Exercise brief: Your response should contain each line of the data that includes "FmtI".

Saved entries
+ + +

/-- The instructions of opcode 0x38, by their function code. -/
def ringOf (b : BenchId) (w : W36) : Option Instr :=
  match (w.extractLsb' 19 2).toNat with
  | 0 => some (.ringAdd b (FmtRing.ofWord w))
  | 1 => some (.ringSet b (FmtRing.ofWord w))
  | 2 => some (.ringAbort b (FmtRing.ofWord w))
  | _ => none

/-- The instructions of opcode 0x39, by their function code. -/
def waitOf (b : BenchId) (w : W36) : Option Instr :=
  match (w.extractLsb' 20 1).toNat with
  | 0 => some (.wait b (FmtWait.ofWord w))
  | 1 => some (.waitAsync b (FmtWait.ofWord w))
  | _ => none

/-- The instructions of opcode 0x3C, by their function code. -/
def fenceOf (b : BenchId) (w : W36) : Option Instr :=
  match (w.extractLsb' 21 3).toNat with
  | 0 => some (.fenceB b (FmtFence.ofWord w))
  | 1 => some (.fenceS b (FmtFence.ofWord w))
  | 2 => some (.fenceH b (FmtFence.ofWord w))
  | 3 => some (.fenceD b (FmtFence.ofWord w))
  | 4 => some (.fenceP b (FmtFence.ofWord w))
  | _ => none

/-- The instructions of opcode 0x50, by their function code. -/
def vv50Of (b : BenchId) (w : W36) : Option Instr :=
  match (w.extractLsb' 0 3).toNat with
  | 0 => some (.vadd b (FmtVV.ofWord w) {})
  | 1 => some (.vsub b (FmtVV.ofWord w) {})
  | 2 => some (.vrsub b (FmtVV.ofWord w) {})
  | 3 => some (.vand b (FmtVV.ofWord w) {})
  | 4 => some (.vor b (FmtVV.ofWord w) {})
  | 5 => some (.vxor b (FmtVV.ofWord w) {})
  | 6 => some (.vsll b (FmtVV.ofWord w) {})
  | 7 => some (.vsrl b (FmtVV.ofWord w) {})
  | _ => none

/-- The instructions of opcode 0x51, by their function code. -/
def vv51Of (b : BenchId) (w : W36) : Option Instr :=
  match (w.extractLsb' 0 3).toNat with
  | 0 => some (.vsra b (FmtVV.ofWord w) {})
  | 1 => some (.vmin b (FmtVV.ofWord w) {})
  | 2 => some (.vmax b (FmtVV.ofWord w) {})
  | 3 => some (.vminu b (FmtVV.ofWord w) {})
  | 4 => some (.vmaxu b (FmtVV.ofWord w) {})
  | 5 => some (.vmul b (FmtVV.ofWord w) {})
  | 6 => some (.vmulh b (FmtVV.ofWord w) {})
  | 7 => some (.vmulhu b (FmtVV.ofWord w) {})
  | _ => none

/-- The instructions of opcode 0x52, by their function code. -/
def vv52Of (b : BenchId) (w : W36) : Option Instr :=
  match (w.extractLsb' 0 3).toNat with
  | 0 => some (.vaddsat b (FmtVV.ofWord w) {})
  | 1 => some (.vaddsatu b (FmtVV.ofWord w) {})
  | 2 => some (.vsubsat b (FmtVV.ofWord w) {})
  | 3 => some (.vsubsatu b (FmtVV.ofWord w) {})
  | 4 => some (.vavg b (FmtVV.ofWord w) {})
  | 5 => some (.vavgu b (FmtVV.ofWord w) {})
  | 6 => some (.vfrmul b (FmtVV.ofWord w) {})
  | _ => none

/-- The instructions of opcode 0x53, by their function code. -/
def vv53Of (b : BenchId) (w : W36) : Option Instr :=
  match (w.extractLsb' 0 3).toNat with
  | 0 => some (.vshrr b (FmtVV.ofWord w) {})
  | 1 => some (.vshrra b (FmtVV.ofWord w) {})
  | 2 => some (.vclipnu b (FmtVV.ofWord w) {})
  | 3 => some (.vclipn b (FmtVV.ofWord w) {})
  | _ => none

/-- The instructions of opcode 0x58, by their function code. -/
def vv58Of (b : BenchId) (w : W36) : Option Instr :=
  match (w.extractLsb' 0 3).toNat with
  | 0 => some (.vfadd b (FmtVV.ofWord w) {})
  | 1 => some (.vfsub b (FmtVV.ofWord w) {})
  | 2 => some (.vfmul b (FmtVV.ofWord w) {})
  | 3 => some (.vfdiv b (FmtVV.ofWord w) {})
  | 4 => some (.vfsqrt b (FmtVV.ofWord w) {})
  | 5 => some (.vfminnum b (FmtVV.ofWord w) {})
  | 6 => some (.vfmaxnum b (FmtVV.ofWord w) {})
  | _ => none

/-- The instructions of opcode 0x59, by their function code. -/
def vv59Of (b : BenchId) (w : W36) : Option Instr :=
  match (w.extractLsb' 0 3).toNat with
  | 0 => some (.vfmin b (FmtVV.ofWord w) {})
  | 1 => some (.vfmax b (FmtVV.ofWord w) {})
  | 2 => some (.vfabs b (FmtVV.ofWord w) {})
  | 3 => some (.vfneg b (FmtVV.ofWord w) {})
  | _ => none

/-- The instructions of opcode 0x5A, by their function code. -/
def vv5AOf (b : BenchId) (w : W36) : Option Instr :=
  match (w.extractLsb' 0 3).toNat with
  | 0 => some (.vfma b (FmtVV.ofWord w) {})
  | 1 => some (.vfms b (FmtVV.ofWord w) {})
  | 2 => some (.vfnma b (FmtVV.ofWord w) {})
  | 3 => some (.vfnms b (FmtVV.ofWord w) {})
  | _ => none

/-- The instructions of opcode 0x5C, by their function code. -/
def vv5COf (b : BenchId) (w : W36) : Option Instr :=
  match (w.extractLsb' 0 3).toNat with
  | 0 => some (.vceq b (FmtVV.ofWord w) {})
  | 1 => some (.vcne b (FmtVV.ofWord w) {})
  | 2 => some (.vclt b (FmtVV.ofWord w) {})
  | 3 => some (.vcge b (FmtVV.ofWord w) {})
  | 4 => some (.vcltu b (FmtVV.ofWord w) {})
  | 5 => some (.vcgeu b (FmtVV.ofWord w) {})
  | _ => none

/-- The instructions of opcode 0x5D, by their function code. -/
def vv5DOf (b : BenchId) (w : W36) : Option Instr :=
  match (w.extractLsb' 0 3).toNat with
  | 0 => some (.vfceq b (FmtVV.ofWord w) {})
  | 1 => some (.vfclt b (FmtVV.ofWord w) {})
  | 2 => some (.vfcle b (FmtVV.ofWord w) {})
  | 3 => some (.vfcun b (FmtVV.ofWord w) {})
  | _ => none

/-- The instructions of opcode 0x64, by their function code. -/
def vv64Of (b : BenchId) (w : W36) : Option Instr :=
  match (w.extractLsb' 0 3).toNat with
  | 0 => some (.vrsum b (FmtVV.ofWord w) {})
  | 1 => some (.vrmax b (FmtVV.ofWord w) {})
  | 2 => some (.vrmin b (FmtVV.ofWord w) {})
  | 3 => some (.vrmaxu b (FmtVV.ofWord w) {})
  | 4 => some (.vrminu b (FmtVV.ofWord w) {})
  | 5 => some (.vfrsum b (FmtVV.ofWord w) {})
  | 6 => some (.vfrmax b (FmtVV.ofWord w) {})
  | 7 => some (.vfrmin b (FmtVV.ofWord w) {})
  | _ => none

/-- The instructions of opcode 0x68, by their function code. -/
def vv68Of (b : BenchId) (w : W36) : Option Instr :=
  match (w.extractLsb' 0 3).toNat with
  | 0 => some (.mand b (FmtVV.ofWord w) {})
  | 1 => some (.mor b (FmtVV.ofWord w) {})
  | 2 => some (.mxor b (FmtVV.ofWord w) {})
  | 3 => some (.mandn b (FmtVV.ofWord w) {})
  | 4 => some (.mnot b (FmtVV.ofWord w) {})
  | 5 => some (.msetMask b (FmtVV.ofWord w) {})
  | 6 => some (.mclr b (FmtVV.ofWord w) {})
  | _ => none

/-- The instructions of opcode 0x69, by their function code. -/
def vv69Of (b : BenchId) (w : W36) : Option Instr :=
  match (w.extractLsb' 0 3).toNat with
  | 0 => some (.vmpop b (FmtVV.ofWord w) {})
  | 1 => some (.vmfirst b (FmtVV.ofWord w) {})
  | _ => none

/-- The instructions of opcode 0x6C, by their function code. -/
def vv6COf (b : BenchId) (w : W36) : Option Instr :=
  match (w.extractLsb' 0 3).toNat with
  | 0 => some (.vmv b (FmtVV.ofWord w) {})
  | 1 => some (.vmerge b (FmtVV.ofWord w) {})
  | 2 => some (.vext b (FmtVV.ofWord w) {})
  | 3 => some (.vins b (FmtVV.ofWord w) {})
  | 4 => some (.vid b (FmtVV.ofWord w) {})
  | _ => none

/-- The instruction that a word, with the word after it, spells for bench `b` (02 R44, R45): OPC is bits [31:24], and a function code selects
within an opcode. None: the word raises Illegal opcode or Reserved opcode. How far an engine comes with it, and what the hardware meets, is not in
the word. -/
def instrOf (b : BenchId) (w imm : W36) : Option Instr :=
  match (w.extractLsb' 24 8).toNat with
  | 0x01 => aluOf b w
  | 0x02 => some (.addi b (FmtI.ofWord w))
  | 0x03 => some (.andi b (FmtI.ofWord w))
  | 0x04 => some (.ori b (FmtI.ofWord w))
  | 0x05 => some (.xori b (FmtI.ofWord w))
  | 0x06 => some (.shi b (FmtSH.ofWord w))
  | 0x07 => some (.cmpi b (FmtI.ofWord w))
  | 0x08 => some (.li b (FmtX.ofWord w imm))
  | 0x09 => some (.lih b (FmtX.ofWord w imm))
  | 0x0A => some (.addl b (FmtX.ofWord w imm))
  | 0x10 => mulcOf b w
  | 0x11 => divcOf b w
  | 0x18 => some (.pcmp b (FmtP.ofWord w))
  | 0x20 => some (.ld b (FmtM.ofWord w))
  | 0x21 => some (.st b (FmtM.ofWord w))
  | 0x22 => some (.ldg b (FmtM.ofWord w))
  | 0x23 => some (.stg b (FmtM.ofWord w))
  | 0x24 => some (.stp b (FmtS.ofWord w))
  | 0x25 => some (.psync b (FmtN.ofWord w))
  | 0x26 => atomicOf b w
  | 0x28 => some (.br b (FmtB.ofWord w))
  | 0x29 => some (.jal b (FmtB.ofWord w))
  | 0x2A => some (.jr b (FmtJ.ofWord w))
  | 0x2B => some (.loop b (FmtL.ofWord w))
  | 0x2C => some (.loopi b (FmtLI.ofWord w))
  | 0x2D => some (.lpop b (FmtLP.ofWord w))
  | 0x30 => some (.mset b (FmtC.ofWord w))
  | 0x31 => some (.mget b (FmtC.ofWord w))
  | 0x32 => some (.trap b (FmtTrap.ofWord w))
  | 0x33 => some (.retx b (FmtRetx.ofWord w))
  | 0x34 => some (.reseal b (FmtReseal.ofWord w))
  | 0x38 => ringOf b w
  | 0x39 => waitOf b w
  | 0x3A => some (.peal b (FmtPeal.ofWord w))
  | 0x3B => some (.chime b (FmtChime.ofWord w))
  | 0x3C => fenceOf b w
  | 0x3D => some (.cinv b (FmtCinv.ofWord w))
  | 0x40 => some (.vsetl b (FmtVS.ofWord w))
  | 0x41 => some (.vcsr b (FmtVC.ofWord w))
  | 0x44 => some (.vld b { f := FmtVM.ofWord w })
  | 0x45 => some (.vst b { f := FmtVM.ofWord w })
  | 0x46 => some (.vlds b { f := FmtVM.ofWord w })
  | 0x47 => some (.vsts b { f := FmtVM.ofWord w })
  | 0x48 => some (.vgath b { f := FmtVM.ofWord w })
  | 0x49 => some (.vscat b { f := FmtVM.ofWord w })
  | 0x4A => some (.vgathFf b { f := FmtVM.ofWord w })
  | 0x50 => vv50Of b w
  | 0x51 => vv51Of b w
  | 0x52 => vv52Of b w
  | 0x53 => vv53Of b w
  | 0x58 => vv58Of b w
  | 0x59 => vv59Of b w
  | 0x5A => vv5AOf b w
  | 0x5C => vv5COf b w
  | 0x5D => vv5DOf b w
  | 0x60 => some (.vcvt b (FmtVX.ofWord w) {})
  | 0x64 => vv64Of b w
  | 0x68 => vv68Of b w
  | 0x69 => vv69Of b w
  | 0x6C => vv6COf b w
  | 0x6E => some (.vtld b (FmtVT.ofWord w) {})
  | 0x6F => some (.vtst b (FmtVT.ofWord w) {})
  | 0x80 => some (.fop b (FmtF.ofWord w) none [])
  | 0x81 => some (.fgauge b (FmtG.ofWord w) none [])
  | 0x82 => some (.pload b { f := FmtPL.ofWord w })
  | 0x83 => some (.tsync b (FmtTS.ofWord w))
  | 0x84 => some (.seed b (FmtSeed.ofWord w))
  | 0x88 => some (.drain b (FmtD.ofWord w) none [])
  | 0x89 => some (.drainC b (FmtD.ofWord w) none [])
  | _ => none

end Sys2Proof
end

+ + +

Task answer:
  | 0x02 => some (.addi b (FmtI.ofWord w))
  | 0x03 => some (.andi b (FmtI.ofWord w))
  | 0x04 => some (.ori b (FmtI.ofWord w))
  | 0x05 => some (.xori b (FmtI.ofWord w))
  | 0x07 => some (.cmpi b (FmtI.ofWord w))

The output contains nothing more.